━━━━━ Data for this task
-- ==== Sys2Proof/Machine/Cycle.lean ====
section
/-! DEFINITION. The step around the instruction's own meaning (40_step_and_predication.md R101,
sub-steps 1 to 3): fetch, decode, observe. -/

namespace Sys2Proof.Machine

/-- The fetch of R102: the word at the signed value of `x[15]`, none outside [0, `MEM_SIZE`). -/
def State.fetch (s : State) : Option Word := s.mem.read (sint s.pc)

/-- The record that R103 puts on the observation port for the word `w` fetched in state `s`. -/
def observation (s : State) (w : Word) : Observation :=
  { addr := s.pc, word := w, decoded := decodeWord w }

/-- `Observe` of R103, before any mutation. -/
def State.observe (s : State) (w : Word) : State :=
  { s with trace := s.trace ++ [observation s w] }

/-- One step (R101), `run` being the meaning of the instructions. A halted core performs none (R114);
a fetch fault halts with no record and no other change (R102); an illegal word is observed, then
halts (R176). -/
def cycle (run : Instr → State → Host.Outcome State Fault Refusal) (s : State) :
    Host.Outcome State Fault Refusal :=
  if s.halted then .fault .coreHalted
  else
    match s.fetch with
    | none => .next (s.raise .memFault)
    | some w =>
      match decode w with
      | .ok i => run i (s.observe w)
      | .error _ => .next (takeIllegalOpcode (s.observe w))

/-- The address that the next fetch uses once the host has started the core: the program counter
where it is a valid address, else 0, the conventional entry point (R57, R232). -/
def State.entryAddress (s : State) : Word :=
  if s.mem.inRange (sint s.pc) then s.pc else 0

/-- The host's load of one word at the entry address, and the start event there (R233, R234): what
it takes for the very next step to run that word (log entry 5). -/
def State.placeWord (s : State) (w : Word) : State :=
  { s with
    pc := s.entryAddress
    halted := false
    haltReason := .running
    mem := s.mem.setCell s.entryAddress.toNat w }

end Sys2Proof.Machine
end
━━━━━━━━━━
Task brief:
Give back the line containing "it takes for" and all the lines after it through the end of the records, unchanged.

Exercise output:
it takes for the very next step to run that word (log entry 5). -/
def State.placeWord (s : State) (w : Word) : State :=
  { s with
    pc := s.entryAddress
    halted := false
    haltReason := .running
    mem := s.mem.setCell s.entryAddress.toNat w }

end Sys2Proof.Machine
end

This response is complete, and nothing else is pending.